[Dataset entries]
* * *

theorem busHandler_of_busStep {p : Phase} {a : BusAnswer} {b u : State} (h : BusStep p a b u) :
    busHandler p a b = .next u := by
  cases h with
  | toRead _ hd | toPoll _ hd => simp [busHandler, onPrimaryWrite, hd]
  | scanFound _ _ hp | scanMissed _ _ hp => simp [busHandler, onScan, hp]
  | absent _ p hp => cases p <;> cases hp <;> rfl
  | fault _ p hp =>
    rcases hp with hp | rfl | rfl | rfl | rfl
    · cases p <;> cases hp <;> rfl
    all_goals rfl
  | lockAbsent _ p hp => rcases hp with rfl | rfl <;> rfl
  | primary | pollSent | polled | lockSent | lockRead | keySent | keyAbsent => rfl

theorem delayHandler_of_delayStep {p : Phase} {b u : State} (h : DelayStep p b u) :
    delayHandler p b = .next u := by
  cases h with
  | pauseOver => exact congrArg Host.Outcome.next (engineTop_of_zero { b with attempts := 0 } rfl)
  | backoff | repoll | nextPoll | nextScan => rfl

theorem phaseStep_of_awaitsBus {s : State} (h : s.st.awaitsBus) :
    phaseStep s = onBus (busHandler s.st) s := by
  unfold phaseStep
  generalize s.st = p at h
  rcases h with hp | rfl | rfl | rfl | rfl
  · cases p <;> cases hp <;> rfl
  all_goals rfl

theorem phaseStep_of_delayStep {s b u : State} (h : DelayStep s.st b u) :
    phaseStep s = onDone (delayHandler s.st) s := by
  unfold phaseStep
  generalize s.st = p at h
  cases h <;> rfl

theorem step_of_busStep {s u : State} {a : BusAnswer} {p : Phase} (hst : s.st = p)
    (ha : BusAnswered s a) (h : BusStep p a (busTaken s) u) : step s = .next (drive u) := by
  subst hst
  have hidle : s.st ≠ .idle := by
    intro hst
    simpa [hst, Phase.awaitsBus, Phase.inAttempt] using h.awaitsBus
  rw [step_of_busAnswered ha hidle (phaseStep_of_awaitsBus h.awaitsBus), busHandler_of_busStep h]
  rfl

theorem step_of_delayStep {s u : State} {p : Phase} (hst : s.st = p)
    (ha : DelayAnswered s) (h : DelayStep p (delayTaken s) u) : step s = .next (drive u) := by
  subst hst
  have hidle : s.st ≠ .idle := by
    intro hst
    rw [hst] at h
    cases h
  rw [step_of_delayAnswered ha hidle (phaseStep_of_delayStep h), delayHandler_of_delayStep h]
  rfl

/-! ## The writes and the primary read of an attempt -/

theorem BusStep.readAsked {b : State} (hc : b.cfg.legal = true) (hd : b.run.edir = .rx) :
    BusStep .eWr .ok b
      { b with
        bus := some (.read b.cfg.devAddr (if b.run.ecmd = b.cfg.cmd.frontDistance then 5 else 4))
        st := .eRd } := by
  rw [← rxLen_of_legal hc]
  exact .toRead b hd

theorem pollStart_eq (b : State) :
    pollStart b =
      { b with
        bus := some (.write b.cfg.devAddr (wireFrame b.cfg b.cfg.cmd.errorRead [])), st := .pWr } := by
  rw [pollStart, pollFrame_eq, issueWrite]

theorem BusStep.pollAsked {b : State} (hd : b.run.edir = .tx) :
    BusStep .eWr .ok b
      { b with
        bus := some (.write b.cfg.devAddr (wireFrame b.cfg b.cfg.cmd.errorRead [])), st := .pWr } :=
  pollStart_eq b ▸ .toPoll b hd

theorem BusStep.pollReadAsked {b : State} (hc : b.cfg.legal = true) :
    BusStep .pWr .ok b { b with bus := some (.read b.cfg.devAddr 4), st := .pRd } := by
  rw [← rxLen_errorRead hc]
  exact .pollSent b

/-- Settles O23: what follows each write, with the read lengths of a legal configuration (R83). -/
theorem answeredWritesAreFollowedByTheNextTransaction :
    Obligations.AnsweredWritesAreFollowedByTheNextTransaction :=
  fun _ ha => ⟨fun hst hd => step_of_busStep hst ha (.readAsked ha.1 hd),
    fun hst hd => step_of_busStep hst ha (.pollAsked hd),
    fun hst => step_of_busStep hst ha (.pollReadAsked ha.1)⟩

/-- R146: a rejected primary frame leaves its code in PFAIL and writes nothing else. -/
theorem BusStep.primaryBad {b : State} {raw : List Byte} {code : Byte}
    (h : BadFrame b.cfg raw b.run.ecmd code) :
    BusStep .eRd (.data raw) b
      { b with
        pfail := code
        bus := some (.write b.cfg.devAddr (wireFrame b.cfg b.cfg.cmd.errorRead [])), st := .pWr } := by
  have hstep := BusStep.primary b raw
  have hfailed := decodeFrame_of_bad h
  rwa [decodeInto_of_failed hfailed, hfailed, pollStart_eq] at hstep

/-- R146: an accepted primary frame is written back. -/
theorem BusStep.primaryGood {b : State} {raw : List Byte} (h : GoodFrame b.cfg raw b.run.ecmd) :
    BusStep .eRd (.data raw) b
      { b with
        status := writebackStatus b.cfg raw b.run.ecmd b.status
        pfail := b.cfg.code.eNone
        bus := some (.write b.cfg.devAddr (wireFrame b.cfg b.cfg.cmd.errorRead [])), st := .pWr } := by
  have hstep := BusStep.primary b raw
  have hdecoded := decodeFrame_of_good h
  rwa [decodeInto_of_good hdecoded, hdecoded, pollStart_eq] at hstep

/-- Settles O24: the decoder's two answers. -/
theorem primaryReadIsDecodedAndThePollFollows :
    Obligations.PrimaryReadIsDecodedAndThePollFollows :=
  fun _ _ hst ha => ⟨fun _ hbad => step_of_busStep hst ha (.primaryBad hbad),
    fun hgood => step_of_busStep hst ha (.primaryGood hgood)⟩

/-! ## ABSENT, FAULT and the backoff -/

/-- Settles O25: the entry to BACKOFF is one operation for all four states. -/
theorem absentAnswerCountsAndBacksOff : Obligations.AbsentAnswerCountsAndBacksOff :=
  fun _ hst ha => step_of_busStep rfl ha (.absent _ _ hst)

/-- Settles O26: the end with FAULT is one operation for every state that awaits the transport. -/
theorem faultAnswerEndsTheOperation : Obligations.FaultAnswerEndsTheOperation :=
  fun _ hst ha => step_of_busStep rfl ha (.fault _ _ hst)

/-- Settles O31: the two ways of the loop test. -/
theorem backoffResendsOrAbandons : Obligations.BackoffResendsOrAbandons := by
  intro s hst ha
  rw [step_of_delayStep hst ha (.backoff _)]
  refine ⟨fun hle => ?_, fun hlt => ?_⟩
  · rw [engineTop_of_le (delayTaken s) hle]
    rfl
  · rw [engineTop_of_lt (delayTaken s) hlt]

/-! ## The effective code (R151) -/

theorem errAfter_of_bad {b : State} {raw : List Byte} {code : Byte}
    (h : BadFrame b.cfg raw b.cfg.cmd.errorRead code) : errAfter b raw = b.status.err := by
  rw [errAfter, decodeFrame_of_bad h]

theorem errAfter_of_reads {b : State} {raw : List Byte} {x : Byte} (hc : b.cfg.legal = true)
    (h : PollReads b.cfg raw x) : errAfter b raw = x := by
  rw [errAfter, decodeFrame_of_good (h.good hc), h.byte]

/-- A decode failure has one of the block's own codes (R118), which are no code of the branches. -/
theorem BadFrame.code_ne {c : Config} {raw : List Byte} {e code : Byte} (hc : c.legal = true)
    (h : BadFrame c raw e code) :
    code ≠ c.code.eNone ∧ code ≠ c.code.eStartKey ∧ code ≠ c.code.eCliff := by
  obtain ⟨-, -, -, hlocal⟩ := Config.codes_distinct hc
  exact hlocal code (decodeFrame_failed _ _ _ _ (decodeFrame_of_bad h))
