-- ==== Sys2Proof/Laws/Arith.lean ====
section
/-! SUPPORT. The split and the normalization shift (spec R100, R101). -/

namespace Sys2Proof.Machine

/-- The split as the spec's formula with a division. -/
theorem splitPoint_eq (r p : Nat) : splitPoint r p = 1 + (r - 1) * p / 256 := by
  simp [splitPoint, Nat.shiftRight_eq_div_pow]

theorem splitPoint_pos (r p : Nat) : 1 ≤ splitPoint r p := by
  simp [splitPoint]

/-- Both sub-intervals are non-empty (spec R100). -/
theorem splitPoint_lt {r p : Nat} (hr : 2 ≤ r) (hp : p ≤ 255) : splitPoint r p < r := by
  rw [splitPoint_eq]
  have h : (r - 1) * p ≤ (r - 1) * 255 := Nat.mul_le_mul_left _ hp
  omega

theorem normShift_le (r : Nat) : normShift r ≤ 7 := by
  unfold normShift
  repeat' split
  all_goals omega

/-- The shift brings the range into [128, 255] (spec R101). -/
theorem normShift_window {r : Nat} (h : 1 ≤ r) (h' : r ≤ 255) :
    128 ≤ r * 2 ^ normShift r ∧ r * 2 ^ normShift r ≤ 255 := by
  unfold normShift
  repeat' split
  all_goals omega

/-- After a sub-interval narrower than 255 the range is at most 254 (spec R103: "now 128..254"). -/
theorem normShift_window_le {r : Nat} (h : 1 ≤ r) (h' : r ≤ 254) : r * 2 ^ normShift r ≤ 254 := by
  unfold normShift
  repeat' split
  all_goals omega

theorem normShift_eq_zero {r : Nat} (h : 128 ≤ r) : normShift r = 0 := by
  unfold normShift
  repeat' split
  all_goals omega

end Sys2Proof.Machine
end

* * *

Exercise requirements: Nothing but an exact copy of the lines from the start of the entries through the line containing "nextScan => rfl" belongs in the response.

Result for this exercise:
theorem busHandler_of_busStep {p : Phase} {a : BusAnswer} {b u : State} (h : BusStep p a b u) :
    busHandler p a b = .next u := by
  cases h with
  | toRead _ hd | toPoll _ hd => simp [busHandler, onPrimaryWrite, hd]
  | scanFound _ _ hp | scanMissed _ _ hp => simp [busHandler, onScan, hp]
  | absent _ p hp => cases p <;> cases hp <;> rfl
  | fault _ p hp =>
    rcases hp with hp | rfl | rfl | rfl | rfl
    · cases p <;> cases hp <;> rfl
    all_goals rfl
  | lockAbsent _ p hp => rcases hp with rfl | rfl <;> rfl
  | primary | pollSent | polled | lockSent | lockRead | keySent | keyAbsent => rfl

theorem delayHandler_of_delayStep {p : Phase} {b u : State} (h : DelayStep p b u) :
    delayHandler p b = .next u := by
  cases h with
  | pauseOver => exact congrArg Host.Outcome.next (engineTop_of_zero { b with attempts := 0 } rfl)
  | backoff | repoll | nextPoll | nextScan => rfl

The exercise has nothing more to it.